**** Task input ****
-- ==== Sys2Proof/Proofs/BarrierForms.lean ====
section
/-! Barriers and PHASE (R244, R246, R364): arrivals ask of the threads only which have exited, so that a group's lanes arrive in lane order and
then wait or retire. -/

namespace Sys2Proof.Machine

/-! Steps that ask of the threads only which have exited. -/

/-- A step that changes no thread, and is the same whatever the threads are as long as the same ones have exited. -/
def ExitsOnly (F : State → State) : Prop := ∀ (x : State) (th : Tab Thread),
  (∀ k, (Tab.get {} th k : Thread).st = .exited ↔ (x.thread k).st = .exited) → F { x with thr := th } = { F x with thr := th }

section
variable {F G : State → State}

theorem Threadless.exitsOnly (hF : Threadless F) : ExitsOnly F := fun x th _ => hF x th

theorem ExitsOnly.thr (hF : ExitsOnly F) (x : State) : (F x).thr = x.thr := by
  have heq := congrArg State.thr (hF x x.thr fun _ => Iff.rfl)
  exact heq

theorem ExitsOnly.thread (hF : ExitsOnly F) (x : State) (k : Nat) : (F x).thread k = x.thread k := State.thread_congr (hF.thr x) k

theorem ExitsOnly.comp (hF : ExitsOnly F) (hG : ExitsOnly G) : ExitsOnly fun x => G (F x) := fun x th hth => by
  simp only [hF x th hth]
  exact hG (F x) th fun k => by rw [hF.thread]; exact hth k

theorem ExitsOnly.foldl {α : Type} {f : State → α → State} (hf : ∀ i, ExitsOnly fun x => f x i) (is : List α) :
    ExitsOnly fun x => is.foldl f x := by
  induction is with
  | nil => exact fun _ _ _ => rfl
  | cons i is ih => exact (hf i).comp ih

/-- Such a step may come before or after the rewriting of a thread that neither ends nor begins to live. -/
theorem ExitsOnly.setThread (hF : ExitsOnly F) {x : State} {t : Nat} {y : Thread} (hy : y.st = .exited ↔ (x.thread t).st = .exited) :
    F (x.setThread t y) = (F x).setThread t y := by
  have heq := hF x (Tab.put t y x.thr) fun k => by
    rw [Tab.get_put]
    split
    · next hk => rw [hk]; exact hy
    · rfl
  rw [State.setThread, State.setThread, hF.thr]
  exact heq

end

/-- Lanes that act one by one after such steps may act at the end. -/
theorem foldl_step_lanes {F D : State → Nat → State} {d : Thread → Thread} {ts : List Nat} (hF : ∀ t, ExitsOnly fun x => F x t)
    (hD : ∀ y, ∀ t ∈ ts, (y.thread t).active → D y t = y.setThread t (d (y.thread t))) (hd : ∀ y : Thread, y.active → (d y).active)
    (x : State) (hlive : ∀ t ∈ ts, (x.thread t).active) : ts.foldl (fun y t => D (F y t) t) x = ts.foldl D (ts.foldl F x) := by
  induction ts generalizing x with
  | nil => rfl
  | cons t ts ih =>
    have hstep := ExitsOnly.foldl hF ts
    have hactive : ((F x t).thread t).active := by
      rw [(hF t).thread]
      exact hlive t List.mem_cons_self
    have hlane := hD (F x t) t List.mem_cons_self hactive
    have hlast := hD (ts.foldl F (F x t)) t List.mem_cons_self (by rwa [hstep.thread])
    have hswap : ts.foldl F (D (F x t) t) = D (ts.foldl F (F x t)) t := by
      rw [hlane, hlast, hstep.thread]
      exact hstep.setThread ⟨fun hst => absurd hst (hd _ hactive).not_exited, fun hst => absurd hst hactive.not_exited⟩
    simp only [List.foldl_cons]
    rw [ih (fun y u hu => hD y u (List.mem_cons_of_mem t hu)) _ fun u hu => ?_, hswap]
    rw [hlane, State.thread_setThread]
    split
    · exact hd _ hactive
    · rw [(hF t).thread]
      exact hlive u (List.mem_cons_of_mem t hu)

/-! An arrival (R84, R244). -/

section
variable {x : State} {th : Tab Thread} (hth : ∀ k, (Tab.get {} th k : Thread).st = .exited ↔ (x.thread k).st = .exited)
include hth

theorem State.alive_withThr (w : Nat) : { x with thr := th }.alive w = x.alive w :=
  List.filter_congr fun k _ => by
    rw [decide_eq_decide]
    exact not_congr (hth k)

theorem State.warpArr_withThr (w : Nat) (l : Level) (b : Bar) : { x with thr := th }.warpArr w l b = x.warpArr w l b := by
  simp only [State.warpArr, State.alive_withThr hth]
  rfl

theorem State.blockArr_withThr (ctx bid c : Nat) (b : Bar) : { x with thr := th }.blockArr ctx bid c b = x.blockArr ctx bid c b := by
  simp only [State.blockArr, State.alive_withThr hth]
  rfl

end

theorem threadless_setBar (l : Level) (key k : Nat) (b : Bar) : Threadless fun x => x.setBar l key k b := fun x th => by
  unfold State.setBar
  split <;> rfl

theorem threadless_noteInPhase (ctx : Nat) (l : Level) (key k : Nat) : Threadless fun x => x.noteInPhase ctx l key k := fun x th =>
  threadless_setBar l key k _ x th

theorem threadless_closePhase (t : Nat) : Threadless fun x => x.closePhase t := fun _ _ => rfl

theorem exitsOnly_noteArr (w : Nat) (l : Level) (k : Nat) : ExitsOnly fun x => x.noteArr w l k := fun x th hth => by
  have hset : ∀ b, { x with thr := th }.setBar l (x.barKey l w) k b = { x.setBar l (x.barKey l w) k b with thr := th } :=
    fun b => threadless_setBar _ _ _ b x th
  have hbar : { x with thr := th }.bar l (x.barKey l w) k = x.bar l (x.barKey l w) k := rfl
  have hkey : { x with thr := th }.barKey l w = x.barKey l w := rfl
  have hwarp : { x with thr := th }.warp w = x.warp w := rfl
  simp only [State.noteArr, State.warpArr_withThr hth, State.blockArr_withThr hth, hkey, hbar, hset, hwarp]
  split <;> rfl

theorem exitsOnly_arrive (t : Nat) (l : Level) (k : Nat) (bv : Option (AOp × Nat)) (a b : Int) : ExitsOnly fun x => x.arrive t l k bv a b := by
  intro x th hth
  by_cases hl : l = .warp
  · simp only [State.arrive, if_pos hl]
    rfl
  · have hset : ∀ b, { x with thr := th }.setBar l (x.barKey l (warpOf t)) k b = { x.setBar l (x.barKey l (warpOf t)) k b with thr := th } :=
      fun b => threadless_setBar _ _ _ b x th
    have hbar : { x with thr := th }.bar l (x.barKey l (warpOf t)) k = x.bar l (x.barKey l (warpOf t)) k := rfl
    have hkey : { x with thr := th }.barKey l (warpOf t) = x.barKey l (warpOf t) := rfl
    have hwarp : { x with thr := th }.warp (warpOf t) = x.warp (warpOf t) := rfl
    have hlaunch : { x with thr := th }.launchOf (warpOf t) = x.launchOf (warpOf t) := rfl
    have hnote : ∀ b, { x.setBar l (x.barKey l (warpOf t)) k b with thr := th }.noteArr (warpOf t) l k =
        { (x.setBar l (x.barKey l (warpOf t)) k b).noteArr (warpOf t) l k with thr := th } := fun b =>
      exitsOnly_noteArr _ _ _ _ th fun u => by
        rw [State.thread, (threadless_setBar l _ k b).thr]
        exact hth u
    simp only [State.arrive, if_neg hl, hkey, hbar, hwarp, hset, hnote, hlaunch]
    split
    · exact (congrArg (State.closePhase · t) (threadless_noteInPhase _ l _ k _ th)).trans (threadless_closePhase t _ th)
    · rfl

/-! What an arrival leaves as it was. -/

theorem State.setBar_rests (a : State) (l : Level) (key k : Nat) (b : Bar) : Rests a (a.setBar l key k b) := by
  unfold State.setBar
  split <;> exact .of_thr rfl rfl rfl fun _ => ⟨rfl, rfl, rfl⟩

theorem State.noteArr_rests (a : State) (w : Nat) (l : Level) (k : Nat) : Rests a (a.noteArr w l k) := by
  dsimp only [State.noteArr]
  split
  · exact .refl a
  · exact a.setBar_rests ..

theorem State.closePhase_rests (a : State) (t : Nat) : Rests a (a.closePhase t) :=
  ⟨rfl, fun _ => ⟨rfl, rfl, rfl⟩, fun c => by
    rw [State.closePhase, State.ctx_setCtx]
    split
    · next hc => rw [hc]
    · rfl, fun _ => ⟨rfl, rfl⟩⟩

theorem State.arrive_rests (a : State) (t : Nat) (l : Level) (k : Nat) (bv : Option (AOp × Nat)) (src dst : Int) :
    Rests a (a.arrive t l k bv src dst) := by
  dsimp only [State.arrive]
  split
  · exact a.setWarp_rests rfl rfl rfl
  · have hnote : ∀ b, Rests a ((a.setBar l (a.barKey l (warpOf t)) k b).noteArr (warpOf t) l k) := fun b =>
      (a.setBar_rests ..).trans (State.noteArr_rests ..)
    split
    · exact (hnote _).trans ((State.setBar_rests ..).trans (State.closePhase_rests ..))
    · exact hnote _

theorem Rests.foldl {α : Type} {f : State → α → State} (hf : ∀ x i, Rests x (f x i)) (is : List α) (a : State) : Rests a (is.foldl f a) := by
  induction is generalizing a with
  | nil => exact .refl a
  | cons i is ih => exact (hf a i).trans (ih _)

/-! The lanes of a group that acts after its arrivals. -/

section
variable {s g : State} {h : Hdr} {F D : State → Nat → State} {d : Thread → Thread}

/-- Lanes that arrive, or take another such step, and act one by one: their steps are done in lane order, and then each has acted. -/
theorem Start.eachThread_done (hp : Plain s) (ha : Start s (s.opened h) h) (hg : Stands (s.opened h) g) (hF : ∀ t, ExitsOnly fun x => F x t)
    (hrests : ∀ x t, Rests x (F x t)) (hD : ∀ y t, widOf (warpOf t) ≠ 27 → (y.thread t).active → D y t = y.setThread t (d (y.thread t)))
    (hd : ∀ y : Thread, y.active → (d y).active) :
    Rests (s.opened h) (g.eachThread (s.active h) F) ∧
      Done ((g.curThreads (s.active h)).foldl (fun y t => D (F y t) t) g) (s.active h) (fun _ => d) (g.eachThread (s.active h) F) := by
  have hcur : g.cur = s.cur := hg.cur.trans ha.cur
  have hwid : ∀ t ∈ g.curThreads (s.active h), widOf (warpOf t) ≠ 27 := fun t ht => by
    obtain ⟨l, hl, rfl⟩ := List.mem_map.mp ht
    rw [threadOf_warp (hp.active_lt h l hl), hcur]
    exact hp.wid
  have hlive : ∀ t ∈ g.curThreads (s.active h), (g.thread t).active := fun t ht => by
    obtain ⟨l, hl, rfl⟩ := List.mem_map.mp ht
    rw [Thread.active, (hg.states _).1, hcur]
    exact ha.live hp hl
  have hall : Rests g (g.eachThread (s.active h) F) := .foldl hrests _ _
  have hthreads : (g.eachThread (s.active h) F).curThreads (s.active h) = g.curThreads (s.active h) := by
    rw [State.curThreads, hall.cur, State.curThreads]
  refine ⟨hg.rests.trans hall, ?_⟩
  rw [foldl_step_lanes hF (fun y t ht => hD y t (hwid t ht)) hd g hlive]
  have hdone := fold_lanes (g := g.eachThread (s.active h) F) (F := D) (f := fun _ => d) (active_nodup (h := h) hp) fun y l hl _ hsame =>
    have hmem : (g.eachThread (s.active h) F).lane l ∈ g.curThreads (s.active h) := by
      rw [← hthreads]
      exact List.mem_map.mpr ⟨l, hl, rfl⟩
    hD y _ (hwid _ hmem) (by
      rw [hsame, Thread.active, (hall.thread _).1]
      exact hlive _ hmem)
  rwa [hthreads] at hdone

end

/-! The arriving forms (R244). -/

/-- The members' lanes arrive once their fence is complete and none has arrived before. -/
theorem Acts.of_barUnit {i : Instr} {h : Hdr} {u : Uses} {P : State → List Nat → Prop} {d : State → Nat → Thread → Thread}
    {G : State → List Nat → State} {l : Level} {k : Nat} {rlx : Bool} {go : List Nat → State → State}
    (hexec : ∀ s, exec i s = .next (s.barUnit h u l k rlx go)) (hkeeps : ∀ a, Keeps (d a))
    (hgo : ∀ s act, P s act → fenced rlx (barScope l) s act ∧ s.barMember s.cur.warp l k = true ∧ ∀ j ∈ act, s.hasArrived (s.lane j) l k = false)
    (hbody : ∀ s, Plain s → Start s (s.opened h) h → s.active h ≠ [] → P (s.opened h) (s.active h) → Rests (s.opened h) (G (s.opened h) (s.active h)) ∧
      Done (go (s.active h) (s.opened h)) (s.active h) (d (s.opened h)) (G (s.opened h) (s.active h))) : Acts i h { u with forbid := true } P d G := by
  refine ActsIf.of_rests (fun s _ _ => hexec s) hkeeps fun s _ hp ha hne hP => ?_
  obtain ⟨hrests, hdone⟩ := hbody s hp ha hne hP
  obtain ⟨hfenced, hmember, hfirst⟩ := hgo _ _ hP
  have htwice : (s.active h).filter (fun j => (s.opened h).hasArrived (threadOf (s.opened h).cur.warp j) l k) = [] :=
    List.filter_eq_nil_iff.mpr fun j hj => by
      rw [← State.lane_def, hfirst j hj]
      exact Bool.false_ne_true
  have hall : (s.active h).filter (fun j => !(s.opened h).hasArrived (threadOf (s.opened h).cur.warp j) l k) = s.active h :=
    List.filter_eq_self.mpr fun j hj => by
      rw [← State.lane_def, hfirst j hj]
      rfl
  have hempty : (s.active h).isEmpty = false := by simpa using hne
  refine ⟨hrests, ?_⟩
  simp only [hmember, Bool.not_true, Bool.false_eq_true, if_false]
  rcases hfenced with hrlx | hfence
  · simp only [hrlx, if_true, htwice, hall, hempty, Bool.false_eq_true, if_false, State.waitAll_nil]
    exact hdone
  · simp only [State.afterFence, if_pos hfence, ite_self, htwice, hall, hempty, Bool.false_eq_true, if_false, State.waitAll_nil]
    exact hdone

/-- A lane that begins a wait, or goes on in one. -/
theorem State.waitLane_eq {a : State} {t : Nat} (ht : (a.thread t).active) (k : Wait) : a.waitLane t k = a.setThread t ((a.thread t).waits k) := by
  simp only [State.waitLane, if_neg ht.not_stopped, Thread.waits]

/-- Arrivals and then a wait. -/
theorem Start.eachThread_waits {s g : State} {h : Hdr} {F : State → Nat → State} (hp : Plain s) (ha : Start s (s.opened h) h)
    (hg : Stands (s.opened h) g) (hF : ∀ t, ExitsOnly fun x => F x t) (hrests : ∀ x t, Rests x (F x t)) (k : Wait) :
    Rests (s.opened h) (g.eachThread (s.active h) F) ∧
      Done ((g.curThreads (s.active h)).foldl (fun y t => (F y t).waitLane t k) g) (s.active h) (fun _ x => x.waits k)
        (g.eachThread (s.active h) F) :=
  ha.eachThread_done (D := fun y t => y.waitLane t k) (d := fun x => x.waits k) hp hg hF hrests (fun _ _ _ ht => State.waitLane_eq ht k)
    fun _ _ => .inr rfl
****
*Prompt*:
Only one stretch of the records above is wanted: the lines between the one holding "have hstep := ExitsOnly.foldl hF ts" and the one holding "(R84, R244). -/", inclusive, reproduced exactly.

*Answer to this exercise*:
    have hstep := ExitsOnly.foldl hF ts
    have hactive : ((F x t).thread t).active := by
      rw [(hF t).thread]
      exact hlive t List.mem_cons_self
    have hlane := hD (F x t) t List.mem_cons_self hactive
    have hlast := hD (ts.foldl F (F x t)) t List.mem_cons_self (by rwa [hstep.thread])
    have hswap : ts.foldl F (D (F x t) t) = D (ts.foldl F (F x t)) t := by
      rw [hlane, hlast, hstep.thread]
      exact hstep.setThread ⟨fun hst => absurd hst (hd _ hactive).not_exited, fun hst => absurd hst hactive.not_exited⟩
    simp only [List.foldl_cons]
    rw [ih (fun y u hu => hD y u (List.mem_cons_of_mem t hu)) _ fun u hu => ?_, hswap]
    rw [hlane, State.thread_setThread]
    split
    · exact hd _ hactive
    · rw [(hF t).thread]
      exact hlive u (List.mem_cons_of_mem t hu)

/-! An arrival (R84, R244). -/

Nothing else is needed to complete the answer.